Abstract:
"
Programming Community Question & Answer (PCQA) platforms receive many
questions daily. With this, the process of Duplicate Question Detection (DQD) has
become infeasible since the same question can be asked with several interpretations.
Currently, these platforms rely on platform moderators to identify duplicate questions
manually. Since this manual task is tedious, it created a requirement for an automated
process for DQD. Several researchers have addressed this issue, but the factor of fast
retrieval of data with less comparisons is not considered. Current research work
compares a new query question with all the questions in a data source which is an
infeasible approach. Some researchers of the existing work have found this limitation,
yet they have given more concentration to the other aspects like features, over it. This
research overlays how this limitation is addressed with a novel approach.

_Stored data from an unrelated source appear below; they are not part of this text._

-- ==== Sys2Proof/Laws/State.lean ====
section
/-!
SUPPORT. One law for each field of the state and each named update of it, and of a team: what the update leaves alone, and
what it writes. No later proof unfolds a record update.
-/
namespace Sys2Proof.Machine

This novel approach combines both Semantic Text Similarity (STS) and hashing to
address the above-mentioned limitation. STS helps in identifying the contextual
meaning of text, while hashing acts as the key mechanism that reduces the dimensions
of data and search space. With this, a given query question will first be mapped to the
hash space (semantic hashing), and the closest questions within the radius (hamming
distance) of it will be retrieved hence reducing the search space. After that ranking is
done with the cosine similarity measure.
According to the results from the Stack Overflow dataset obtained from the MSR15
conference, there was an average improvement of 1.73%, 6.52% and 7.22% at each
recall_rate@5, recall_rate@10, and recall_rate@20, over the previous research work.
Furthermore, it was clear that the data dimensionality and search space reduction is
important to increase the accuracy and efficiency in DQD at PCQA platforms
(graphical results in the research benchmarking are backing statistics for the research
outcome).
"